__Work instruction__.
Filter the entries below, keeping every line that has the word "active".
=== Data shown ===
-- ==== Sys2Proof/Syntax.lean ====
section
/-!
DEFINITION. The operations of spec/opcode_table.json, one constructor per row, and the words the host puts on the
block's input side: input symbols (R11, R70), a RUN offered whole (R73), and a header field's offset (R86).
-/

namespace Sys2Proof

/-- An input symbol (R11, R70): `BYTE(b)`, or the out-of-band `END`, which is no byte value. -/
inductive Sym where
  | byte (b : Byte)
  | endOfInput
  deriving DecidableEq, Repr

/-- The lines of one unit's input port, `*_in_valid`, `*_in_end` and `*_in_byte` (R34, R35). -/
structure PortLines where
  valid : Bool
  isEnd : Bool
  byte : Byte
  deriving DecidableEq, Repr

/-- What the host can put before the block in one step. -/
inductive PortWord where
  /-- A symbol on RLE's input port (R35). -/
  | rleSym (x : Sym)
  /-- The two bytes of one RUN item offered back to back on RLE's port: the 16-bit row `RUN` (R73,
  notes/assumptions/3.md). -/
  | rleItem (marker data : Byte)
  /-- A symbol on HDR's input port (R34). -/
  | hdrSym (x : Sym)
  /-- A read of the header field output at this offset of the 7-bit header offset space (R26, R86). -/
  | fieldRead (offset : BitVec 7)
  deriving DecidableEq, Repr

/-- One constructor per row of spec/opcode_table.json; `LIT` has two rows. -/
inductive Instr where
  /-- `LIT`, first row, `0b0xxxxxxx` (R72, R142). -/
  | litLow (v : Byte)
  /-- `LIT`, second row, `0b10xxxxxx` (R72, R142). -/
  | litHigh (v : Byte)
  /-- `RUN`, the whole two-byte item `11nnnnnn dddddddd` (R73). -/
  | run (n : BitVec 6) (d : Byte)
  /-- `RUN_MARK`, the marker byte of a run (R143). -/
  | runMark (n : BitVec 6)
  /-- `RUN_DATA`, the data byte of a run (R144). -/
  | runData (d : Byte)
  /-- `END_IDLE`, `END` with no run pending (R146). -/
  | endIdle
  /-- `END_PEND`, `END` with a run pending (R147). -/
  | endPend
  /-- `HDR_CAPTURE`, one header byte (R101). -/
  | hdrCapture (b : Byte)
  /-- `HDR_END`, `END` before 128 header bytes (R103). -/
  | hdrEnd
  /-- `HDR.marker`, offset 0, u8 (R106). -/
  | hdrMarker
  /-- `HDR.version`, offset 1, u8 (R107). -/
  | hdrVersion
  /-- `HDR.encoding`, offset 2, u8 (R108). -/
  | hdrEncoding
  /-- `HDR.bpp`, offset 3, u8 (R109). -/
  | hdrBpp
  /-- `HDR.xmin`, offset 4, u16le (R110). -/
  | hdrXmin
  /-- `HDR.ymin`, offset 6, u16le (R111). -/
  | hdrYmin
  /-- `HDR.xmax`, offset 8, u16le (R112). -/
  | hdrXmax
  /-- `HDR.ymax`, offset 10, u16le (R113). -/
  | hdrYmax
  /-- `HDR.vdpi`, offset 12, u16le (R114). -/
  | hdrVdpi
  /-- `HDR.hdpi`, offset 14, u16le (R115). -/
  | hdrHdpi
  /-- `HDR.pal16`, offset 16, blk[48] (R116). -/
  | hdrPal16
  /-- `HDR.reserved`, offset 64, u8 (R117). -/
  | hdrReserved
  /-- `HDR.nplanes`, offset 65, u8 (R118). -/
  | hdrNplanes
  /-- `HDR.bpl`, offset 66, u16le (R119). -/
  | hdrBpl
  /-- `HDR.palinfo`, offset 68, u16le (R120). -/
  | hdrPalinfo
  /-- `HDR.hscreen`, offset 70, u16le (R121). -/
  | hdrHscreen
  /-- `HDR.vscreen`, offset 72, u16le (R122). -/
  | hdrVscreen
  /-- `HDR.pad`, offset 74, blk[54] (R123). -/
  | hdrPad
  deriving DecidableEq, Repr

/-- The port an operation belongs to (R34, R35, R86). -/
inductive Port where
  | rle
  | hdr
  | field
  deriving DecidableEq, Repr

/-- The port a word is put on. -/
def PortWord.port : PortWord → Port
  | .rleSym _ => .rle
  | .rleItem _ _ => .rle
  | .hdrSym _ => .hdr
  | .fieldRead _ => .field

/-- The port an operation is fetched from. -/
def Instr.port : Instr → Port
  | .litLow _ => .rle
  | .litHigh _ => .rle
  | .run _ _ => .rle
  | .runMark _ => .rle
  | .runData _ => .rle
  | .endIdle => .rle
  | .endPend => .rle
  | .hdrCapture _ => .hdr
  | .hdrEnd => .hdr
  | .hdrMarker => .field
  | .hdrVersion => .field
  | .hdrEncoding => .field
  | .hdrBpp => .field
  | .hdrXmin => .field
  | .hdrYmin => .field
  | .hdrXmax => .field
  | .hdrYmax => .field
  | .hdrVdpi => .field
  | .hdrHdpi => .field
  | .hdrPal16 => .field
  | .hdrReserved => .field
  | .hdrNplanes => .field
  | .hdrBpl => .field
  | .hdrPalinfo => .field
  | .hdrHscreen => .field
  | .hdrVscreen => .field
  | .hdrPad => .field

/-- The control condition a row of R140 asks for: `some false` is IDLE (`rle_pend` = 0), `some true` is PENDING, and
`none` is an operation of HDR, whose decoding reads no flag. -/
def Instr.pendClass : Instr → Option Bool
  | .litLow _ => some false
  | .litHigh _ => some false
  | .run _ _ => some false
  | .runMark _ => some false
  | .runData _ => some true
  | .endIdle => some false
  | .endPend => some true
  | .hdrCapture _ => none
  | .hdrEnd => none
  | .hdrMarker => none
  | .hdrVersion => none
  | .hdrEncoding => none
  | .hdrBpp => none
  | .hdrXmin => none
  | .hdrYmin => none
  | .hdrXmax => none
  | .hdrYmax => none
  | .hdrVdpi => none
  | .hdrHdpi => none
  | .hdrPal16 => none
  | .hdrReserved => none
  | .hdrNplanes => none
  | .hdrBpl => none
  | .hdrPalinfo => none
  | .hdrHscreen => none
  | .hdrVscreen => none
  | .hdrPad => none

end Sys2Proof
end

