-- ==== Sys2Proof/Laws/Ops.lean ====
section
/-!
SUPPORT. One lemma per shared operation that says once what it can do, for later proofs to cite.
-/

namespace Sys2Proof.Machine

/-! ## Outcomes -/

@[simp] theorem andThen_next {α β : Type} (a : α) (f : α → Host.Outcome β Fault Refusal) :
    andThen (.next a) f = f a := rfl

@[simp] theorem andThen_fault {α β : Type} (r : Fault) (f : α → Host.Outcome β Fault Refusal) :
    andThen (.fault r) f = .fault r := rfl

@[simp] theorem andThen_refused {α β : Type} (r : Refusal) (f : α → Host.Outcome β Fault Refusal) :
    andThen (.refused r) f = .refused r := rfl

theorem andThen_eq_next {α β : Type} {o : Host.Outcome α Fault Refusal} {f : α → Host.Outcome β Fault Refusal}
    {b : β} : andThen o f = .next b ↔ ∃ a, o = .next a ∧ f a = .next b := by
  cases o <;> simp [andThen]

/-! ## The header offset space -/

@[simp] theorem get_nil (a : Nat) : Memory.get [] a = none := rfl

theorem get_cons (c : Nat) (v : Byte) (m : Memory) (a : Nat) :
    Memory.get ((c, v) :: m) a = if a = c then some v else Memory.get m a := rfl

theorem set_cons (c : Nat) (v : Byte) (m : Memory) (a : Nat) (b : Byte) :
    Memory.set ((c, v) :: m) a b =
      if a < c then (a, b) :: (c, v) :: m else if a = c then (a, b) :: m else (c, v) :: Memory.set m a b := rfl

@[simp] theorem get_set_same (m : Memory) (a : Nat) (b : Byte) : Memory.get (Memory.set m a b) a = some b := by
  induction m with
  | nil => simp [Memory.set, get_cons]
  | cons c m ih =>
    obtain ⟨c, v⟩ := c
    rw [set_cons]
    split
    · simp [get_cons]
    · split
      · simp [get_cons]
      · rw [get_cons, if_neg ‹_›, ih]

theorem get_set_other (m : Memory) {a c : Nat} (b : Byte) (h : a ≠ c) :
    Memory.get (Memory.set m c b) a = Memory.get m a := by
  induction m with
  | nil => simp [Memory.set, get_cons, h]
  | cons d m ih =>
    obtain ⟨d, v⟩ := d
    rw [set_cons]
    split
    · rw [get_cons, if_neg h]
    · split
      · subst_vars; rw [get_cons, get_cons, if_neg h, if_neg h]
      · rw [get_cons, get_cons, ih]

theorem mem_set {m : Memory} {a : Nat} {b : Byte} {c : Host.Cell} (h : c ∈ Memory.set m a b) :
    c = (a, b) ∨ c ∈ m := by
  induction m with
  | nil => simpa [Memory.set] using h
  | cons d m ih =>
    obtain ⟨d, v⟩ := d
    rw [set_cons] at h
    split at h
    · simpa using h
    · split at h
      · rcases List.mem_cons.1 h with h | h
        · exact .inl h
        · exact .inr (List.mem_cons_of_mem _ h)
      · rcases List.mem_cons.1 h with h | h
        · exact .inr (h ▸ List.mem_cons_self)
        · exact (ih h).imp id (List.mem_cons_of_mem _)

/-- A write inside the space keeps the canonical form. -/
theorem set_wf {m : Memory} {a : Nat} (b : Byte) (h : Memory.wf m) (ha : a < 128) :
    Memory.wf (Memory.set m a b) := by
  refine ⟨?_, fun c hc => ?_⟩
  · replace h := h.1
    induction m with
    | nil => simp [Memory.set]
    | cons d m ih =>
      obtain ⟨d, v⟩ := d
      obtain ⟨hd, hm⟩ := List.pairwise_cons.1 h
      rw [set_cons]
      split
      · rename_i hlt
        refine List.pairwise_cons.2 ⟨fun c hc => ?_, h⟩
        rcases List.mem_cons.1 hc with rfl | hc
        · exact hlt
        · exact Nat.lt_trans hlt (hd c hc)
      · split
        · rename_i heq
          exact List.pairwise_cons.2 ⟨fun c hc => by simpa [heq] using hd c hc, hm⟩
        · refine List.pairwise_cons.2 ⟨fun c hc => ?_, ih hm⟩
          rcases mem_set hc with rfl | hc
          · show d < a; omega
          · exact hd c hc
  · rcases mem_set hc with rfl | hc
    · exact ha
    · exact h.2 c hc

/-- Where the written offsets are 0..n-1, a write at n adds one cell at the end. -/
theorem set_at_end {m : Memory} {n : Nat} (b : Byte) (h : ∀ c ∈ m, c.1 < n) : Memory.set m n b = m ++ [(n, b)] := by
  induction m with
  | nil => rfl
  | cons d m ih =>
    obtain ⟨d, v⟩ := d
    have hd : d < n := h (d, v) List.mem_cons_self
    rw [set_cons, if_neg (by omega), if_neg (by omega), ih fun c hc => h c (List.mem_cons_of_mem _ hc)]
    rfl

theorem get_isSome_iff {m : Memory} {a : Nat} : (∃ v, Memory.get m a = some v) ↔ a ∈ m.map (fun c => c.1) := by
  induction m with
  | nil => simp
  | cons d m ih =>
    obtain ⟨d, v⟩ := d
    rw [get_cons, List.map_cons, List.mem_cons]
    split
    · simp_all
    · simp_all

/-- `MemRead(a, 1)` inside the space gives the byte there. -/
theorem memRead1_of_get {m : Memory} {a : Nat} {v : Byte} (ha : a < 128) (h : Memory.get m a = some v) :
    memRead1 m a = .next v := by
  unfold memRead1
  rw [if_pos (by rw [hdrLen_eq]; omega), h]

theorem memRead1_next {m : Memory} {a : Nat} {v : Byte} (h : memRead1 m a = .next v) :
    a < 128 ∧ Memory.get m a = some v := by
  unfold memRead1 at h
  split at h
  · split at h
    · simp_all
    · cases h
  · cases h

/-- `MemRead(a, 2)` inside the space packs the two bytes, the lower offset less significant. -/
theorem memRead2_of_get {m : Memory} {a : Nat} {lo hi : Byte} (ha : a + 1 < 128)
    (hlo : Memory.get m a = some lo) (hhi : Memory.get m (a + 1) = some hi) :
    memRead2 m a = .next (packHalf lo hi) := by
  unfold memRead2
  rw [if_pos (by rw [hdrLen_eq]; omega), memRead1_of_get (by omega) hlo]
  simp [memRead1_of_get ha hhi]

/-- A block inside the space gives the bytes at its offsets, in order. -/
theorem memReadBlock_of_get {m : Memory} {bs : List Byte} {a : Nat} (ha : a + bs.length ≤ 128)
    (h : ∀ k, k < bs.length → Memory.get m (a + k) = bs[k]?) : memReadBlock m a bs.length = .next bs := by
  induction bs generalizing a with
  | nil => rfl
  | cons b bs ih =>
    rw [List.length_cons] at ha
    have h0 : Memory.get m a = some b := by simpa using h 0 (by simp)
    have hrest : memReadBlock m (a + 1) bs.length = .next bs := by
      refine ih (by omega) fun k hk => ?_
      have := h (k + 1) (by simpa using hk)
      rwa [List.getElem?_cons_succ, show a + (k + 1) = a + 1 + k by omega] at this
    simp [memReadBlock, memRead1_of_get (show a < 128 by omega) h0, hrest]

/-- The value of a packed pair. -/
theorem packHalf_toNat (lo hi : Byte) : (packHalf lo hi).toNat = lo.toNat + 256 * hi.toNat := by
  have := lo.isLt
  rw [packHalf, BitVec.toNat_append, Nat.shiftLeft_eq, Nat.mul_comm, ← Nat.two_pow_add_eq_or_of_lt this]
  omega

/-! ## Acceptance -/

@[simp] theorem hdrInReady_iff (s : State) : hdrInReady s = true ↔ s.hdr.phase = .active := by simp [hdrInReady]

@[simp] theorem hdrValid_iff (s : State) : hdrValid s = true ↔ s.hdr.phase = .done := by simp [hdrValid]

@[simp] theorem rleInReady_iff (s : State) : rleInReady s = true ↔ s.rle.phase = .active ∧ s.undrained = [] := by
  simp [rleInReady]

/-- What an RLE operation can answer. -/
theorem whenRleAccepts_next {p : Bool} {e : State → State} {s t : State} :
    whenRleAccepts p e s = .next t ↔
      (rleInReady s = false ∧ t = s) ∨ (rleInReady s = true ∧ s.rle.pend = p ∧ t = e s) := by
  unfold whenRleAccepts
  cases rleInReady s <;> simp
  · exact eq_comm
  · by_cases hp : s.rle.pend = p <;> simp [hp, eq_comm]

theorem whenRleAccepts_ready {p : Bool} {e : State → State} {s : State}
    (h : s.rle.phase = .active) (hu : s.undrained = []) (hp : s.rle.pend = p) :
    whenRleAccepts p e s = .next (e s) :=
  whenRleAccepts_next.2 (.inr ⟨by simp [h, hu], hp, rfl⟩)

theorem whenRleAccepts_notReady {p : Bool} {e : State → State} {s : State} (h : rleInReady s = false) :
    whenRleAccepts p e s = .next s :=
  whenRleAccepts_next.2 (.inl ⟨h, rfl⟩)

/-- What an HDR operation can answer. -/
theorem whenHdrAccepts_next {e : State → Host.Outcome State Fault Refusal} {s t : State} :
    whenHdrAccepts e s = .next t ↔
      (s.hdr.phase ≠ .active ∧ t = s) ∨ (s.hdr.phase = .active ∧ e s = .next t) := by
  unfold whenHdrAccepts
  by_cases h : s.hdr.phase = .active
  · simp [h, hdrInReady]
  · rw [if_neg (by simpa using h)]
    simp only [h, not_false_eq_true, ne_eq, true_and, false_and, or_false]
    exact ⟨fun e => by cases e; rfl, fun e => by rw [e]⟩

/-- The capture, at a cursor inside the buffer (R101). -/
theorem captureEffect_inside {b : Byte} {s : State} (h : s.hdr.cur.toNat < 128) :
    captureEffect b s = .next { s with hdr := { s.hdr with
      buf := Memory.set s.hdr.buf s.hdr.cur.toNat b
      cur := s.hdr.cur + 1
      phase := if s.hdr.cur + 1 == 128#8 then .done else s.hdr.phase } } := by
  simp [captureEffect, memWrite, h]

theorem captureEffect_next {b : Byte} {s t : State} (h : captureEffect b s = .next t) :
    s.hdr.cur.toNat < 128 ∧ t = { s with hdr := { s.hdr with
      buf := Memory.set s.hdr.buf s.hdr.cur.toNat b
      cur := s.hdr.cur + 1
      phase := if s.hdr.cur + 1 == 128#8 then .done else s.hdr.phase } } := by
  by_cases hc : s.hdr.cur.toNat < 128
  · rw [captureEffect_inside hc] at h
    cases h
    exact ⟨hc, rfl⟩
  · simp [captureEffect, memWrite, hc] at h

/-! ## Field reads -/

theorem readU8_of_get {o : Nat} {v : Byte} {s : State} (hd : s.hdr.phase = .done) (ho : o < 128)
    (h : Memory.get s.hdr.buf o = some v) : readU8 o s = .next (logRead (.byte v) s) := by
  simp [readU8, whenHdrValid, hd, fieldU8, memRead1_of_get ho h]

theorem readU16_of_get {o : Nat} {lo hi : Byte} {s : State} (hd : s.hdr.phase = .done) (ho : o + 1 < 128)
    (hlo : Memory.get s.hdr.buf o = some lo) (hhi : Memory.get s.hdr.buf (o + 1) = some hi) :
    readU16 o s = .next (logRead (.half (packHalf lo hi)) s) := by
  simp [readU16, whenHdrValid, hd, fieldU16, memRead2_of_get ho hlo hhi]

theorem readBlock_of_get {o : Nat} {bs : List Byte} {s : State} (hd : s.hdr.phase = .done)
    (ho : o + bs.length ≤ 128) (h : ∀ k, k < bs.length → Memory.get s.hdr.buf (o + k) = bs[k]?) :
    readBlock o bs.length s = .next (logRead (.block bs) s) := by
  simp [readBlock, whenHdrValid, hd, fieldBlock, memReadBlock_of_get ho h]

theorem whenHdrValid_next {e : State → Host.Outcome State Fault Refusal} {s t : State} :
    whenHdrValid e s = .next t ↔ s.hdr.phase = .done ∧ e s = .next t := by
  unfold whenHdrValid
  by_cases h : s.hdr.phase = .done <;> simp [h, hdrValid]

/-! ## The output port -/

/-- What the sink's transfer can do: move bytes, and let a waiting start take effect. -/
theorem takeOutput_cases (k : Nat) (s : State) :
    ((s.startWait = false ∨ s.undrained.drop k ≠ []) ∧
      takeOutput k s = { s with sink := s.sink ++ s.undrained.take k, undrained := s.undrained.drop k }) ∨
    (s.startWait = true ∧ s.undrained.drop k = [] ∧
      takeOutput k s = { s with
        sink := s.sink ++ s.undrained.take k, undrained := [], rle := Rle.reset, startWait := false }) := by
  unfold takeOutput releaseStart
  by_cases hw : s.startWait = true <;> by_cases hd : s.undrained.drop k = [] <;> simp_all

/-- With nothing taken and no start that could be released, the sink's part of a step does nothing. -/
theorem takeOutput_none (s : State) (h : s.startWait = true → s.undrained ≠ []) : takeOutput 0 s = s := by
  simp only [takeOutput, List.take_zero, List.append_nil, List.drop_zero, releaseStart]
  rw [if_neg]
  simp only [Bool.and_eq_true, List.isEmpty_iff]
  exact fun hc => h hc.1 hc.2

theorem takeOutput_noWait (k : Nat) {s : State} (h : s.startWait = false) :
    takeOutput k s = { s with sink := s.sink ++ s.undrained.take k, undrained := s.undrained.drop k } := by
  rcases takeOutput_cases k s with ⟨-, e⟩ | ⟨hw, -, -⟩
  · exact e
  · simp [h] at hw

/-- `rle_pos` after an accepted byte is a number of POS_W bits. -/
theorem wrapPos_lt (w n : Nat) : wrapPos w n < 2 ^ w := Nat.mod_lt _ (Nat.two_pow_pos w)

/-- Counting on from a wrapped offset. -/
theorem wrapPos_add (w m n : Nat) : wrapPos w (wrapPos w m + n) = wrapPos w (m + n) := Nat.mod_add_mod m (2 ^ w) n

@[simp] theorem takeOutput_posW (k : Nat) (s : State) : (takeOutput k s).posW = s.posW := by
  rcases takeOutput_cases k s with ⟨-, e⟩ | ⟨-, -, e⟩ <;> rw [e]

@[simp] theorem takeOutput_hdr (k : Nat) (s : State) : (takeOutput k s).hdr = s.hdr := by
  rcases takeOutput_cases k s with ⟨-, e⟩ | ⟨-, -, e⟩ <;> rw [e]

@[simp] theorem takeOutput_rstSeen (k : Nat) (s : State) : (takeOutput k s).rstSeen = s.rstSeen := by
  rcases takeOutput_cases k s with ⟨-, e⟩ | ⟨-, -, e⟩ <;> rw [e]

@[simp] theorem takeOutput_inbox (k : Nat) (s : State) : (takeOutput k s).inbox = s.inbox := by
  rcases takeOutput_cases k s with ⟨-, e⟩ | ⟨-, -, e⟩ <;> rw [e]

@[simp] theorem takeOutput_held (k : Nat) (s : State) : (takeOutput k s).held = s.held := by
  rcases takeOutput_cases k s with ⟨-, e⟩ | ⟨-, -, e⟩ <;> rw [e]

@[simp] theorem takeOutput_reads (k : Nat) (s : State) : (takeOutput k s).reads = s.reads := by
  rcases takeOutput_cases k s with ⟨-, e⟩ | ⟨-, -, e⟩ <;> rw [e]

@[simp] theorem takeOutput_undrained (k : Nat) (s : State) : (takeOutput k s).undrained = s.undrained.drop k := by
  rcases takeOutput_cases k s with ⟨-, e⟩ | ⟨-, hd, e⟩ <;> rw [e]
  exact hd.symm

@[simp] theorem takeOutput_sink (k : Nat) (s : State) : (takeOutput k s).sink = s.sink ++ s.undrained.take k := by
  rcases takeOutput_cases k s with ⟨-, e⟩ | ⟨-, -, e⟩ <;> rw [e]

/-! ## Controls -/

/-- A start of RLE, at once or later (R243). -/
theorem applyRleStart_cases (s : State) :
    (s.undrained = [] ∧ applyRleStart s = { s with rle := Rle.reset, startWait := false }) ∨
    (s.undrained ≠ [] ∧ applyRleStart s = { s with startWait := true }) := by
  unfold applyRleStart
  by_cases h : s.undrained = [] <;> simp [h]

/-! ## The step -/

theorem stepSlot_next {sl : Slot} {s t : State} :
    stepSlot sl s = .next t ↔
      (s.rstSeen = true ∨ sl.rst = true) ∧
        ∃ u, runRequest sl (applyControls sl s) = .next u ∧ t = takeOutput sl.take u := by
  unfold stepSlot
  by_cases h : s.rstSeen = true ∨ sl.rst = true
  · rw [if_pos (by simpa using h), andThen_eq_next]
    refine ⟨fun ⟨u, hu, e⟩ => ⟨h, u, hu, ?_⟩, fun ⟨_, u, hu, e⟩ => ⟨u, hu, by rw [e]⟩⟩
    cases e; rfl
  · rw [if_neg (by simpa using h)]
    simp only [h, false_and, iff_false]
    exact fun e => by cases e

/-- What a request can do: nothing, a word accepted and run, a word left with the host, or a read. -/
theorem runRequest_next {sl : Slot} {s t : State} (h : runRequest sl s = .next t) :
    t = s ∨
    (∃ w i, sl.req = .offer w ∧ blockedByControl sl w = false ∧ portReady w s = true ∧
      decode s.rle.pend w = .ok i ∧ exec i s = .next t) ∨
    (∃ w, sl.req = .offer w ∧ (blockedByControl sl w = true ∨ portReady w s = false) ∧ t = holdWord w s) ∨
    (∃ v, t = logRead v s) := by
  unfold runRequest at h
  split at h
  · cases h; exact .inl rfl
  · rename_i w hw
    split at h
    · rename_i hb
      unfold runWord at h
      split at h
      · rename_i i hi
        simp only [Bool.and_eq_true, Bool.not_eq_true'] at hb
        exact .inr (.inl ⟨w, i, hw, hb.1, hb.2, hi, h⟩)
      · cases h
    · rename_i hb
      cases h
      refine .inr (.inr (.inl ⟨w, hw, ?_, rfl⟩))
      cases h1 : blockedByControl sl w <;> simp_all
  · unfold readStatus at h
    split at h
    · cases h; exact .inr (.inr (.inr ⟨_, rfl⟩))
    · cases h
  · cases h; exact .inr (.inr (.inr ⟨_, rfl⟩))

end Sys2Proof.Machine
end

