-- ==== Sys2Proof/Laws/Flags.lean ====
section
/-!
SUPPORT. Reading a field out of a concatenation: the two lemmas that take STATUS apart.
-/

namespace Sys2Proof.Machine

/-- The low part of a concatenation. -/
theorem extract_append_low {m w : Nat} (x : BitVec m) (y : BitVec w) : (x ++ y).extractLsb' 0 w = y := by
  apply BitVec.eq_of_getLsbD_eq
  intro i hi
  simp [BitVec.getLsbD_append, hi]

/-- A field inside the high part of a concatenation. -/
theorem extract_append_high {m w : Nat} (x : BitVec m) (y : BitVec w) (k n : Nat) :
    (x ++ y).extractLsb' (k + w) n = x.extractLsb' k n := by
  apply BitVec.eq_of_getLsbD_eq
  intro i hi
  have h : ¬ k + w + i < w := by omega
  simp [BitVec.getLsbD_append, h, show k + w + i - w = k + i by omega]

end Sys2Proof.Machine
end

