/-- A word on a ready port that no control blocks is run as the operation it decodes to. -/
theorem runRequest_of_accepted {sl : Slot} {w : PortWord} {i : Instr} {s : State} (hreq : sl.req = .offer w)
    (hblock : blockedByControl sl w = false) (hready : portReady w s = true)
    (hdecode : decode s.rle.pend w = .ok i) : runRequest sl s = exec i s := by
  simp [runRequest, hreq, hblock, hready, runWord, hdecode]

/-! ## The obligations -/

/-- Settles O38: the controls, the request and the sink's transfer each keep the invariant and POS_W. -/
theorem stepKeepsInvariant : Obligations.StepKeepsInvariant :=
  fun _ _ hs h => ⟨step_inv hs h, step_posW h⟩

/-- Settles O36: the step is the slot's, and the slot's request is the accepted word. -/
theorem stepRunsDecodedOperation : Obligations.StepRunsDecodedOperation := by
  intro s sl rest w i hinbox hreq hrst hblock hready hdecode
  rw [step_of_slot hinbox, stepSlot_eq (s := { s with inbox := rest }) hrst,
    runRequest_of_accepted hreq hblock hready hdecode]

/-- Settles O39: the reset state is what `rst` gives, at every POS_W. -/
theorem resetHasInvariant : Obligations.ResetHasInvariant :=
  ⟨fun w => ⟨resetAt_inv w, resetAt_posW w⟩, rfl⟩

end Sys2Proof.Machine

/-! # Proofs: state

The units and what an operation, a slot and a step may change of them (R20, R58, R62, R215), the output stream (R35,
R41), the field reads (R25, R26, R40) and the status space (R37, R39). -/

namespace Sys2Proof.Machine

/-! ## An operation changes its own unit -/

theorem exec_rle_frame {i : Instr} {s t : State} (hp : i.port = .rle) (h : exec i s = .next t) :
    t = { s with rle := t.rle, undrained := t.undrained } := by
  rcases exec_rle_next hp h with ⟨-, rfl⟩ | ⟨-, -, ⟨-, v, rfl⟩ | ⟨-, n, d, rfl⟩ | ⟨-, n, rfl⟩ | ⟨-, d, rfl⟩ |
    ⟨-, -, rfl⟩ | ⟨-, -, rfl⟩⟩ <;> rfl

theorem exec_hdr_frame {i : Instr} {s t : State} (hp : i.port = .hdr) (h : exec i s = .next t) :
    t = { s with hdr := t.hdr } := by
  rcases exec_hdr_next hp h with ⟨-, rfl⟩ | ⟨-, ⟨b, -, -, rfl⟩ | ⟨-, rfl⟩⟩ <;> rfl

theorem exec_field_frame {i : Instr} {s t : State} (hp : i.port = .field) (h : exec i s = .next t) :
    t = { s with reads := t.reads } := by
  obtain ⟨-, v, rfl⟩ := exec_field_next hp h
  rfl

/-- What is not an operation of RLE changes HDR and the host's reads at most. -/
theorem exec_frame_of_port_ne_rle {i : Instr} {s t : State} (hp : i.port ≠ .rle) (h : exec i s = .next t) :
    t = { s with hdr := t.hdr, reads := t.reads } := by
  rcases (port_cases i).resolve_left hp with hp | hp
  · obtain ⟨h', rfl⟩ : ∃ h', t = { s with hdr := h' } := ⟨_, exec_hdr_frame hp h⟩
    rfl
  · obtain ⟨rs, rfl⟩ : ∃ rs, t = { s with reads := rs } := ⟨_, exec_field_frame hp h⟩
    rfl

/-- No operation touches what the sink has. -/
theorem exec_sink {i : Instr} {s t : State} (h : exec i s = .next t) : t.sink = s.sink := by
  by_cases hp : i.port = .rle
  · rw [exec_rle_frame hp h]
  · rw [exec_frame_of_port_ne_rle hp h]

/-! ## An operation does not see the other unit -/

/-- The state with another HDR unit and other reads. -/
def State.withHdr (h : Hdr) (rs : List ReadValue) (s : State) : State := { s with hdr := h, reads := rs }

/-- The state with another RLE unit and other bytes on its output port. -/
def State.withRle (r : Rle) (out : List Byte) (s : State) : State := { s with rle := r, undrained := out }

@[simp] theorem rleInReady_withHdr (h : Hdr) (rs : List ReadValue) (s : State) :
    rleInReady (s.withHdr h rs) = rleInReady s := rfl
===
__Reply__.
@[simp] theorem hdrInReady_iff (s : State) : hdrInReady s = true ↔ s.hdr.phase = .active := by simp [hdrInReady]
@[simp] theorem rleInReady_iff (s : State) : rleInReady s = true ↔ s.rle.phase = .active ∧ s.undrained = [] := by
    (h : s.rle.phase = .active) (hu : s.undrained = []) (hp : s.rle.pend = p) :
      (s.hdr.phase ≠ .active ∧ t = s) ∨ (s.hdr.phase = .active ∧ e s = .next t) := by
  by_cases h : s.hdr.phase = .active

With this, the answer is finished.